The trustees of the Chicago University met during the holidays, and adopted the plan of organization prepared and submitted by the committee on Faculties and Organization.
Professor Harper of Yale, is chairman of this committee, and in him the scheme for conducting the new University originated. The work will be arranged under three general divisions: The University proper, the University extension work, and the University publication work. The University proper will include academies and colleges. The first academy will be established according to the terms of the recent gift of John D. Rockefeller, and others will be organized as rapidly as opportunities are presented. Of colleges there will be organized the College of Liberal Arts, the College of Science, and the College of Literature and the College of Practical Arts. It is proposed to incorporate the Baptist Theological seminary at Morgan Park as the Divinity School. As soon as the funds of the University permit there will be established a Law School, Medical School, School of Engineering, School of Pedagogy, School of Fine Arts and a School of Music.
The plan adopted in reference to the University extension work will be brought out by regular courses of lectures, delivered at points in and about the city of Chicago; evening courses in College and University subjects: correspondence courses and special courses in a scientific study of the Bible. The central university, located at Chicago, will operate through a system of preparatory branch schools scattered throughout the country, under the direct control of the central University. The regular curriculum may be dispensed with and bright and ambitious students allowed to complete the college course as circumstances direct. The committee on buildings favor adopting the seminary plan,- that is, to arrange the recitation rooms in suites of three to five rooms around a central room, which shall contain the library or laboratory of the department. This system is in use in Johns Hopkins University. A general recitation room, costing, probably, $200,000, and two or three dormitories to accommodate four hundred students, will soon be erected. It is expected that the institution will open October, 1892, with not less than five hundred students.

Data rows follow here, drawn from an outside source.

/-- Major 0x03 (Tables 3.4, 3.6). -/
noncomputable def decodeMul (w : Nat) : Option Instr :=
  match bits w 7 3 with
  | 0 =>
    if bits w 25 7 = 0 then some (.mul (fld w 10 5) (fld w 15 5) (fld w 20 5)) else
    if bits w 25 7 = 1 then some (.mulw (fld w 10 5) (fld w 15 5) (fld w 20 5)) else
    none
  | 1 =>
    if bits w 25 7 = 0 then some (.mulh (fld w 10 5) (fld w 15 5) (fld w 20 5)) else
    if bits w 25 7 = 1 then some (.mulhu (fld w 10 5) (fld w 15 5) (fld w 20 5)) else
    if bits w 25 7 = 2 then some (.mulhsu (fld w 10 5) (fld w 15 5) (fld w 20 5)) else
    none
  | 2 =>
    if bits w 25 7 = 0 then some (.div (fld w 10 5) (fld w 15 5) (fld w 20 5)) else
    if bits w 25 7 = 1 then some (.divu (fld w 10 5) (fld w 15 5) (fld w 20 5)) else
    none
  | 3 =>
    if bits w 25 7 = 0 then some (.rem (fld w 10 5) (fld w 15 5) (fld w 20 5)) else
    if bits w 25 7 = 1 then some (.remu (fld w 10 5) (fld w 15 5) (fld w 20 5)) else
    none
  | _ => none

/-- Major 0x04 (Tables 3.4, 3.6). -/
noncomputable def decodeBr (w : Nat) : Option Instr :=
  match bits w 7 3 with
  | 0 =>
    some (.beq (fld w 15 5) (fld w 20 5) (fld2 w 25 7 10 5))
  | 1 =>
    some (.bne (fld w 15 5) (fld w 20 5) (fld2 w 25 7 10 5))
  | 2 =>
    some (.blt (fld w 15 5) (fld w 20 5) (fld2 w 25 7 10 5))
  | 3 =>
    some (.bge (fld w 15 5) (fld w 20 5) (fld2 w 25 7 10 5))
  | 4 =>
    some (.bltu (fld w 15 5) (fld w 20 5) (fld2 w 25 7 10 5))
  | 5 =>
    some (.bgeu (fld w 15 5) (fld w 20 5) (fld2 w 25 7 10 5))
  | 6 =>
    if bits w 18 7 = 0 then some (.bpt (fld w 15 3) (fld2 w 25 7 10 5)) else
    none
  | 7 =>
    if bits w 18 7 = 0 then some (.bpf (fld w 15 3) (fld2 w 25 7 10 5)) else
    none
  | _ => none

/-- Major 0x05 (Tables 3.4, 3.6). -/
noncomputable def decodeJmp (w : Nat) : Option Instr :=
  match bits w 7 3 with
  | 0 =>
    some (.jal (fld w 10 5) (fld w 15 17))
  | 1 =>
    some (.jalr (fld w 10 5) (fld w 15 5) (fld w 20 12))
  | _ => none

/-- Major 0x06 (Tables 3.4, 3.6). -/
noncomputable def decodeLoop (w : Nat) : Option Instr :=
  match bits w 7 3 with
  | 0 =>
    some (.loop (fld w 15 5) (fld w 30 2) (fld2 w 20 10 10 5))
  | 1 =>
    some (.loopi (fld w 30 2) (fld2 w 25 5 10 5) (fld w 15 10))
  | 2 =>
    if bits w 13 2 = 0 ∧ bits w 18 2 = 0 ∧ bits w 23 9 = 0 then some (.pand (fld w 10 3) (fld w 15 3) (fld w 20 3)) else
    if bits w 13 2 = 0 ∧ bits w 18 2 = 0 ∧ bits w 23 9 = 4 then some (.por (fld w 10 3) (fld w 15 3) (fld w 20 3)) else
    if bits w 13 2 = 0 ∧ bits w 18 2 = 0 ∧ bits w 23 9 = 8 then some (.pxor (fld w 10 3) (fld w 15 3) (fld w 20 3)) else
    if bits w 13 2 = 0 ∧ bits w 18 2 = 0 ∧ bits w 23 9 = 12 then some (.pandn (fld w 10 3) (fld w 15 3) (fld w 20 3)) else
    if bits w 13 2 = 0 ∧ bits w 18 2 = 0 ∧ bits w 23 9 = 16 then some (.porn (fld w 10 3) (fld w 15 3) (fld w 20 3)) else
    if bits w 13 2 = 0 ∧ bits w 18 14 = 640 then some (.pnot (fld w 10 3) (fld w 15 3)) else
    if bits w 13 2 = 0 ∧ bits w 18 14 = 768 then some (.pmov (fld w 10 3) (fld w 15 3)) else
    none
  | 3 =>
    if bits w 13 2 = 0 ∧ bits w 25 7 = 0 then some (.peq (fld w 10 3) (fld w 15 5) (fld w 20 5)) else
    if bits w 13 2 = 0 ∧ bits w 25 7 = 1 then some (.pne (fld w 10 3) (fld w 15 5) (fld w 20 5)) else
    if bits w 13 2 = 0 ∧ bits w 25 7 = 2 then some (.plt (fld w 10 3) (fld w 15 5) (fld w 20 5)) else
    if bits w 13 2 = 0 ∧ bits w 25 7 = 3 then some (.pge (fld w 10 3) (fld w 15 5) (fld w 20 5)) else
    if bits w 13 2 = 0 ∧ bits w 25 7 = 4 then some (.pltu (fld w 10 3) (fld w 15 5) (fld w 20 5)) else
    if bits w 13 2 = 0 ∧ bits w 25 7 = 5 then some (.pgeu (fld w 10 3) (fld w 15 5) (fld w 20 5)) else
    none
  | 4 =>
    if bits w 15 17 = 0 then some (.pget (fld w 10 5)) else
    none
  | 5 =>
    if bits w 10 5 = 0 ∧ bits w 20 12 = 0 then some (.pput (fld w 15 5)) else
    none
  | _ => none

/-- Major 0x07 (Tables 3.4, 3.6). -/
noncomputable def decodeLd (w : Nat) : Option Instr :=
  match bits w 7 3 with
  | 0 =>
    some (.ldB (fld w 10 5) (fld w 15 5) (fld w 20 12))
  | 1 =>
    some (.ldH (fld w 10 5) (fld w 15 5) (fld w 20 12))
  | 2 =>
    some (.ldW (fld w 10 5) (fld w 15 5) (fld w 20 12))
  | 3 =>
    some (.ldD (fld w 10 5) (fld w 15 5) (fld w 20 12))
  | 4 =>
    some (.ldBu (fld w 10 5) (fld w 15 5) (fld w 20 12))
  | 5 =>
    some (.ldHu (fld w 10 5) (fld w 15 5) (fld w 20 12))
  | 6 =>
    some (.ldWu (fld w 10 5) (fld w 15 5) (fld w 20 12))
  | _ => none

/-- Major 0x08 (Tables 3.4, 3.6). -/
noncomputable def decodeSt (w : Nat) : Option Instr :=
  match bits w 7 3 with
  | 0 =>
    some (.stB (fld w 10 5) (fld w 15 5) (fld w 20 12))
  | 1 =>
    some (.stH (fld w 10 5) (fld w 15 5) (fld w 20 12))
  | 2 =>
    some (.stW (fld w 10 5) (fld w 15 5) (fld w 20 12))
  | 3 =>
    some (.stD (fld w 10 5) (fld w 15 5) (fld w 20 12))
  | 4 =>
    if bits w 15 5 = 0 then some (.enter (fld w 10 5) (fld w 20 12)) else
    none
  | 5 =>
    if bits w 15 5 = 0 then some (.leave (fld w 10 5) (fld w 20 12)) else
    none
  | _ => none

/-- Major 0x09 (Tables 3.4, 3.6). -/
noncomputable def decodeGmem (w : Nat) : Option Instr :=
  match bits w 7 3 with
  | 0 =>
    if bits w 22 3 = 0 then some (.gld (fld w 10 5) (fld w 15 5) (fld w 31 1) (fld w 25 6) (fld w 20 2)) else
    none
  | 1 =>
    if bits w 22 3 = 0 ∧ bits w 31 1 = 0 then some (.gst (fld w 10 5) (fld w 15 5) (fld w 25 6) (fld w 20 2)) else
    none
  | 2 =>
    if bits w 20 5 = 0 ∧ bits w 31 1 = 0 then some (.gvld (fld w 10 5) (fld w 15 5) (fld w 25 6)) else
    none
  | 3 =>
    if bits w 20 5 = 0 ∧ bits w 31 1 = 0 then some (.gvst (fld w 10 5) (fld w 15 5) (fld w 25 6)) else
    none
  | 4 =>
    if bits w 22 3 = 0 then some (.wrd (fld w 10 5) (fld w 15 5) (fld w 31 1) (fld w 25 6) (fld w 20 2)) else
    none
  | 5 =>
    if bits w 22 3 = 0 ∧ bits w 31 1 = 0 then some (.wwr (fld w 10 5) (fld w 15 5) (fld w 25 6) (fld w 20 2)) else
    none
  | 6 =>
    if bits w 31 1 = 0 then some (.wamo (fld w 10 5) (fld w 15 5) (fld w 25 6) (fld w 20 5)) else
    none
  | 7 =>
    if bits w 31 1 = 0 then some (.wpm (fld w 10 5) (fld w 15 5) (fld w 20 5) (fld w 25 6)) else
    none
  | _ => none

/-- Major 0x0A (Tables 3.4, 3.6). -/
noncomputable def decodeAmo (w : Nat) : Option Instr :=
  match bits w 7 3 with
  | 0 =>
    if bits w 25 2 = 0 then some (.amoadd (fld w 10 5) (fld w 15 5) (fld w 20 5) (fld w 29 3) (fld w 27 2)) else
    none
  | 1 =>
    if bits w 25 2 = 0 then some (.amofaddD (fld w 10 5) (fld w 15 5) (fld w 20 5) (fld w 29 3) (fld w 27 2)) else
    if bits w 25 2 = 1 then some (.amofaddS (fld w 10 5) (fld w 15 5) (fld w 20 5) (fld w 29 3) (fld w 27 2)) else
    none
  | 2 =>
    if bits w 25 2 = 0 then some (.amomin (fld w 10 5) (fld w 15 5) (fld w 20 5) (fld w 29 3) (fld w 27 2)) else
    if bits w 25 2 = 1 then some (.amomax (fld w 10 5) (fld w 15 5) (fld w 20 5) (fld w 29 3) (fld w 27 2)) else
    if bits w 25 2 = 2 then some (.amominu (fld w 10 5) (fld w 15 5) (fld w 20 5) (fld w 29 3) (fld w 27 2)) else
    if bits w 25 2 = 3 then some (.amomaxu (fld w 10 5) (fld w 15 5) (fld w 20 5) (fld w 29 3) (fld w 27 2)) else
    none
  | 3 =>
    if bits w 25 2 = 0 then some (.amoswap (fld w 10 5) (fld w 15 5) (fld w 20 5) (fld w 29 3) (fld w 27 2)) else
    none
  | 4 =>
    if bits w 25 2 = 0 then some (.amocas (fld w 10 5) (fld w 15 5) (fld w 20 5) (fld w 29 3) (fld w 27 2)) else
    none
  | 5 =>
    if bits w 25 2 = 0 then some (.amoand (fld w 10 5) (fld w 15 5) (fld w 20 5) (fld w 29 3) (fld w 27 2)) else
    if bits w 25 2 = 1 then some (.amoor (fld w 10 5) (fld w 15 5) (fld w 20 5) (fld w 29 3) (fld w 27 2)) else
    if bits w 25 2 = 2 then some (.amoxor (fld w 10 5) (fld w 15 5) (fld w 20 5) (fld w 29 3) (fld w 27 2)) else
    none
  | 6 =>
    if bits w 26 1 = 0 ∧ bits w 28 1 = 0 then some (.nwait (fld w 10 5) (fld w 15 5) (fld w 20 5) (fld w 29 3) (fld w 27 1) (fld w 25 1)) else
    none
  | _ => none

/-- Major 0x0B (Tables 3.4, 3.6). -/
noncomputable def decodeFence (w : Nat) : Option Instr :=
  match bits w 7 3 with
  | 0 =>
    if bits w 10 15 = 0 ∧ bits w 28 4 = 0 then some (.fence (fld w 25 3)) else
    none
  | 1 =>
    if bits w 20 5 = 0 ∧ bits w 31 1 = 0 then some (.lda (fld w 10 5) (fld w 15 5) (fld w 30 1) (fld w 28 2) (fld w 25 3)) else
    none
  | 2 =>
    if bits w 10 5 = 0 ∧ bits w 30 2 = 0 then some (.stl (fld w 15 5) (fld w 20 5) (fld w 28 2) (fld w 25 3)) else
    none
  | 3 =>
    if bits w 10 22 = 0 then some (.ifence) else
    none
  | 4 =>
    if bits w 30 2 = 0 then some (.waitc (fld w 25 5) (fld w 20 5) (fld w 15 5) (fld w 10 5)) else
    none
  | 5 =>
    if bits w 20 12 = 0 then some (.waitany (fld w 10 5) (fld w 15 5)) else
    if bits w 10 5 = 0 ∧ bits w 20 12 = 32 then some (.waitall (fld w 15 5)) else
    none
  | 6 =>
    if bits w 20 12 = 0 then some (.ffr (fld w 10 5) (fld w 15 5)) else
    if bits w 20 12 = 32 then some (.ffrClr (fld w 10 5) (fld w 15 5)) else
    none
  | 7 =>
    if bits w 25 7 = 0 then some (.waitchAny (fld w 10 5) (fld w 15 5) (fld w 20 5)) else
    if bits w 25 7 = 1 then some (.waitchAll (fld w 10 5) (fld w 15 5) (fld w 20 5)) else
    none
  | _ => none

/-- Major 0x0C (Tables 3.4, 3.6). -/
noncomputable def decodeFp (w : Nat) : Option Instr :=
  match bits w 7 3 with
  | 0 =>
    if bits w 27 2 = 0 then some (.fadd (fld w 10 5) (fld w 15 5) (fld w 20 5) (fld w 29 3) (fld w 25 2)) else
    if bits w 27 2 = 1 then some (.fsub (fld w 10 5) (fld w 15 5) (fld w 20 5) (fld w 29 3) (fld w 25 2)) else
    none
  | 1 =>
    if bits w 27 2 = 0 then some (.fmul (fld w 10 5) (fld w 15 5) (fld w 20 5) (fld w 29 3) (fld w 25 2)) else
    none
  | 2 =>
    if bits w 27 2 = 0 then some (.fdiv (fld w 10 5) (fld w 15 5) (fld w 20 5) (fld w 29 3) (fld w 25 2)) else
    none
  | 3 =>
    if bits w 20 5 = 0 ∧ bits w 27 2 = 0 then some (.fsqrt (fld w 10 5) (fld w 15 5) (fld w 29 3) (fld w 25 2)) else
    none
  | 4 =>
    if bits w 27 5 = 0 then some (.fmin (fld w 10 5) (fld w 15 5) (fld w 20 5) (fld w 25 2)) else
    if bits w 27 5 = 1 then some (.fmax (fld w 10 5) (fld w 15 5) (fld w 20 5) (fld w 25 2)) else
    if bits w 27 5 = 2 then some (.fminp (fld w 10 5) (fld w 15 5) (fld w 20 5) (fld w 25 2)) else
    if bits w 27 5 = 3 then some (.fmaxp (fld w 10 5) (fld w 15 5) (fld w 20 5) (fld w 25 2)) else
    none
  | 5 =>
    if bits w 13 2 = 0 ∧ bits w 27 5 = 0 then some (.feq (fld w 10 3) (fld w 15 5) (fld w 20 5) (fld w 25 2)) else
    if bits w 13 2 = 0 ∧ bits w 27 5 = 1 then some (.flt (fld w 10 3) (fld w 15 5) (fld w 20 5) (fld w 25 2)) else
    if bits w 13 2 = 0 ∧ bits w 27 5 = 2 then some (.fle (fld w 10 3) (fld w 15 5) (fld w 20 5) (fld w 25 2)) else
    if bits w 13 2 = 0 ∧ bits w 27 5 = 3 then some (.funord (fld w 10 3) (fld w 15 5) (fld w 20 5) (fld w 25 2)) else
    none
  | 6 =>
    if bits w 20 5 = 0 ∧ bits w 27 5 = 0 then some (.fclass (fld w 10 5) (fld w 15 5) (fld w 25 2)) else
    none
  | 7 =>
    if bits w 27 5 = 0 then some (.fsgnj (fld w 10 5) (fld w 15 5) (fld w 20 5) (fld w 25 2)) else
    if bits w 27 5 = 1 then some (.fsgnjn (fld w 10 5) (fld w 15 5) (fld w 20 5) (fld w 25 2)) else
    if bits w 27 5 = 2 then some (.fsgnjx (fld w 10 5) (fld w 15 5) (fld w 20 5) (fld w 25 2)) else
    none
  | _ => none

/-- Major 0x0D (Tables 3.4, 3.6). -/
noncomputable def decodeFma (w : Nat) : Option Instr :=
  match bits w 7 3 with
  | 0 =>
    if bits w 27 2 = 0 then some (.fmadd (fld w 10 5) (fld w 15 5) (fld w 20 5) (fld w 29 3) (fld w 25 2)) else
    none
  | 1 =>
    if bits w 27 2 = 0 then some (.fmsub (fld w 10 5) (fld w 15 5) (fld w 20 5) (fld w 29 3) (fld w 25 2)) else
    none
  | 2 =>
    if bits w 27 2 = 0 then some (.fnmadd (fld w 10 5) (fld w 15 5) (fld w 20 5) (fld w 29 3) (fld w 25 2)) else
    none
  | 3 =>
    if bits w 27 2 = 0 then some (.fnmsub (fld w 10 5) (fld w 15 5) (fld w 20 5) (fld w 29 3) (fld w 25 2)) else
    none
  | _ => none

The University publication work will include the printing and publishing of the University bulletins, catalogues and other official documents; special papers, journals or reviews of a scientific character, prepared or edited by instructors in the various departments of the University, also books and pamphlets by University instructors.
Of the $600,000 fund for building originally subscribed in Chicago, $115,000 has been sent in and not one-tenth of the time has elapsed when the whole subscriptions become payable. This does not include the ten acres deeded to the University by Marshall Field. This property is estimated as worth $200,000.
Dr. Harper's connection with the report was simply as a member of the committee on organization. It will probably be next May before he gives a definite answer as to whether he will accept the office of president, tendered him by the trustees. If he accepts it his departure will leave vacant the senior professorship of Bible studies at Yale.